BEGIN Source information
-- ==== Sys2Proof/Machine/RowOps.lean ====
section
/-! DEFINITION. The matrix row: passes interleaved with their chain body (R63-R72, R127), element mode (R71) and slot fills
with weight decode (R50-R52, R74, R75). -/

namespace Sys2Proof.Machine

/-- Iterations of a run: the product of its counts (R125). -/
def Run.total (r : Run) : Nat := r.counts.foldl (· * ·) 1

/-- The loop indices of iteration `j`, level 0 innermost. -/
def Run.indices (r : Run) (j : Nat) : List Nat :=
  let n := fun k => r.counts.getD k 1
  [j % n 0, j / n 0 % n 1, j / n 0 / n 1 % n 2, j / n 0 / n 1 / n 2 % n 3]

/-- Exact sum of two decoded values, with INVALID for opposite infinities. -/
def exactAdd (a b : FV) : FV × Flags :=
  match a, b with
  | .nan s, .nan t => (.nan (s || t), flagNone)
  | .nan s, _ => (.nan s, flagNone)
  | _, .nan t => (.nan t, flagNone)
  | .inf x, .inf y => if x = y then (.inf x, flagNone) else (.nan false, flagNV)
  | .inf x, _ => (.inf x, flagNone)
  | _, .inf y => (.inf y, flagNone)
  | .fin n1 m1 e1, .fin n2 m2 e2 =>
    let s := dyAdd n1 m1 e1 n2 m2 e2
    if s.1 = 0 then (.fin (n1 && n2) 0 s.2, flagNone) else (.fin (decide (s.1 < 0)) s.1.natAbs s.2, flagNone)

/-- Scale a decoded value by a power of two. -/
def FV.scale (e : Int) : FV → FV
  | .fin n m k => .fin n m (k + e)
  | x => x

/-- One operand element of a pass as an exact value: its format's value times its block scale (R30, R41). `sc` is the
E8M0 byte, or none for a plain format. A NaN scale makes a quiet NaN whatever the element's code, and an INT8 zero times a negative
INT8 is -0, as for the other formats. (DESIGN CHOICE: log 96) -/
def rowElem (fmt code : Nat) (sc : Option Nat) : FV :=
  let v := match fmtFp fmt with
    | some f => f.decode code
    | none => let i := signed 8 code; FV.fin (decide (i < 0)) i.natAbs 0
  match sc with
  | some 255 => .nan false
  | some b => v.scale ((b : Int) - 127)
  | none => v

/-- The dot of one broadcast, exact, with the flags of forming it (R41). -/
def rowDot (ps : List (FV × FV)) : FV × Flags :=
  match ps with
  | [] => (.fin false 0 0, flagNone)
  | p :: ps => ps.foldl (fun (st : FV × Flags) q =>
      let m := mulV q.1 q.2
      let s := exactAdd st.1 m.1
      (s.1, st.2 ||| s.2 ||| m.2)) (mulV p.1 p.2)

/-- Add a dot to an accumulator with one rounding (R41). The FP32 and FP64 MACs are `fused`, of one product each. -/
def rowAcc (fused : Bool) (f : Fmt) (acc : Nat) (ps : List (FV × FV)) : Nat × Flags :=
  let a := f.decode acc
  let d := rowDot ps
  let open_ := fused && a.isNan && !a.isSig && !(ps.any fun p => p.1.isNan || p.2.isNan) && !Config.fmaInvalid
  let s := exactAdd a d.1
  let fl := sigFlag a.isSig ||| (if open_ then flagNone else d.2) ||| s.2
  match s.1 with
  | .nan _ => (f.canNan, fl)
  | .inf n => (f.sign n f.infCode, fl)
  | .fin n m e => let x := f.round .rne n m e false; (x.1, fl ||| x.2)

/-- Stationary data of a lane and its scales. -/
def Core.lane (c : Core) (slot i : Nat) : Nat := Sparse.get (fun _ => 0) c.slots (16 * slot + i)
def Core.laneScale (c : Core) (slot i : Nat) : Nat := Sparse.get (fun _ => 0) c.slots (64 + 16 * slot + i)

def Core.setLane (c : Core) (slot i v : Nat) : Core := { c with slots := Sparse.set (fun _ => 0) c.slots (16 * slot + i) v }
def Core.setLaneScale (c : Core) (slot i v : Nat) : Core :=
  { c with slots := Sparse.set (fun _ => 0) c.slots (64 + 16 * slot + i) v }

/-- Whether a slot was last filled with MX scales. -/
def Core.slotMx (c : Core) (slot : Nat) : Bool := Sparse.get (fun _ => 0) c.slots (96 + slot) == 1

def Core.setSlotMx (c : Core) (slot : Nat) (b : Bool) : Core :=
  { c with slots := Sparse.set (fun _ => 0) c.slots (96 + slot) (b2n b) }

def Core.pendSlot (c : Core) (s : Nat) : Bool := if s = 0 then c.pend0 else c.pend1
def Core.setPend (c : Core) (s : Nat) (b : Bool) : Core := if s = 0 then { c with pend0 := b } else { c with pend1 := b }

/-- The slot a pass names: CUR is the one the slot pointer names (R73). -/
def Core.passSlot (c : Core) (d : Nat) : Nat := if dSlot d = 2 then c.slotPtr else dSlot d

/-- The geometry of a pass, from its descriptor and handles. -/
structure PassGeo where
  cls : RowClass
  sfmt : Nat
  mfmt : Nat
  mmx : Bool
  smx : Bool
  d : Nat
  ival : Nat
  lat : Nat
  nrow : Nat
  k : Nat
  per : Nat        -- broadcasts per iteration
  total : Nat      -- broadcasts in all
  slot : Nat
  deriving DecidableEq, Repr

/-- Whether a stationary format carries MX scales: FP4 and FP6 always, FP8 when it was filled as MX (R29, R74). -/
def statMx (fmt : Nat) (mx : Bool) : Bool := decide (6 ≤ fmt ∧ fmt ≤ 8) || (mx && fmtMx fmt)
END Source information
BEGIN Source information
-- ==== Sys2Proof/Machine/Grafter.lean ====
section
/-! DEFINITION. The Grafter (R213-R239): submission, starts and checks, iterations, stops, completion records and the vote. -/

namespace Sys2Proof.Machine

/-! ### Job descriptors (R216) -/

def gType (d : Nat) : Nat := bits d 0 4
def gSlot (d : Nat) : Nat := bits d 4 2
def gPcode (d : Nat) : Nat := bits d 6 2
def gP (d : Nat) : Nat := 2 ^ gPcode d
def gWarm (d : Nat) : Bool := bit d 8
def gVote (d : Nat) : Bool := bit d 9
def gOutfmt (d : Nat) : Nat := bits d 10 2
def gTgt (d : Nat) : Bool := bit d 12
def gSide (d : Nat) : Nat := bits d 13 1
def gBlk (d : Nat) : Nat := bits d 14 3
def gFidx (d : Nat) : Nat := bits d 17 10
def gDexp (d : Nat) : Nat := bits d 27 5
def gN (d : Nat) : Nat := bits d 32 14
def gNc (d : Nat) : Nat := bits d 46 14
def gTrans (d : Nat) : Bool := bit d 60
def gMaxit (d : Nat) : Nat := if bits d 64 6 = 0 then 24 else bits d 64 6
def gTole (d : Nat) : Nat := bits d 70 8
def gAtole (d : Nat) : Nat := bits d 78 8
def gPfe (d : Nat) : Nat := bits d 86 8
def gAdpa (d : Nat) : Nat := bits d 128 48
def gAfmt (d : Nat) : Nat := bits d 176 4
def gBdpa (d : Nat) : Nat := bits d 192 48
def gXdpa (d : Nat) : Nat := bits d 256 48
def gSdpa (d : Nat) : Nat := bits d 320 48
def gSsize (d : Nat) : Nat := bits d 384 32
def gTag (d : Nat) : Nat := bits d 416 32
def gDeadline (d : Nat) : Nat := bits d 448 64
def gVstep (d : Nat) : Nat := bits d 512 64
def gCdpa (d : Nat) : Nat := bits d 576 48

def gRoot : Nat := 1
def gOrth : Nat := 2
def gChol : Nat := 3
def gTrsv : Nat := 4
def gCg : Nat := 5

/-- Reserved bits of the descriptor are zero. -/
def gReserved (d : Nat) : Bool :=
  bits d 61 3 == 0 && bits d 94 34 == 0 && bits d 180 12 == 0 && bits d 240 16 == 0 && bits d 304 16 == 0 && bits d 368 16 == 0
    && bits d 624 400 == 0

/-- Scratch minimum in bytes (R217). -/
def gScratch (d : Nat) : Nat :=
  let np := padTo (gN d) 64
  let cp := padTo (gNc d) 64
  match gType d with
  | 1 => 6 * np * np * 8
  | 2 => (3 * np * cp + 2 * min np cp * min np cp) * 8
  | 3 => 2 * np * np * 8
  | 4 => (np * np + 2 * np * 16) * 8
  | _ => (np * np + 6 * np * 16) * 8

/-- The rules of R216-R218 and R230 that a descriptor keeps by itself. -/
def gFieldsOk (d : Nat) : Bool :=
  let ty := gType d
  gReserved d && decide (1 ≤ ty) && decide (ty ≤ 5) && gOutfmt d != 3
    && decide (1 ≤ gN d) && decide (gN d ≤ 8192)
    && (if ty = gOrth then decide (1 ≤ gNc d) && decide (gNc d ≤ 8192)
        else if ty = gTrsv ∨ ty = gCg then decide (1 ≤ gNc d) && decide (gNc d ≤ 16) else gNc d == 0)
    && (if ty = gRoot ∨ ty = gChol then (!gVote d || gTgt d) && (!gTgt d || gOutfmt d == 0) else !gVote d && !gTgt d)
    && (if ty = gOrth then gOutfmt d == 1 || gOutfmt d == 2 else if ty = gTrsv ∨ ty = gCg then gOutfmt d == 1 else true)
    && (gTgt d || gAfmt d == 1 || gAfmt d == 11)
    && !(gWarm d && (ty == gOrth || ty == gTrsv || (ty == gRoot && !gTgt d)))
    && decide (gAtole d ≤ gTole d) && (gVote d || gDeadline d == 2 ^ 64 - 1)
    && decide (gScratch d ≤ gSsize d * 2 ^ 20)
END Source information
• _What needs to be done_: Would you output, from the records above, exactly the run of lines that starts at the line containing "-- ==== Sys2Proof/Machine/RowOps.lean" and ends at the line containing "counts (R125). -/", and only that run?

• _Response area_:
-- ==== Sys2Proof/Machine/RowOps.lean ====
section
/-! DEFINITION. The matrix row: passes interleaved with their chain body (R63-R72, R127), element mode (R71) and slot fills
with weight decode (R50-R52, R74, R75). -/

namespace Sys2Proof.Machine

/-- Iterations of a run: the product of its counts (R125). -/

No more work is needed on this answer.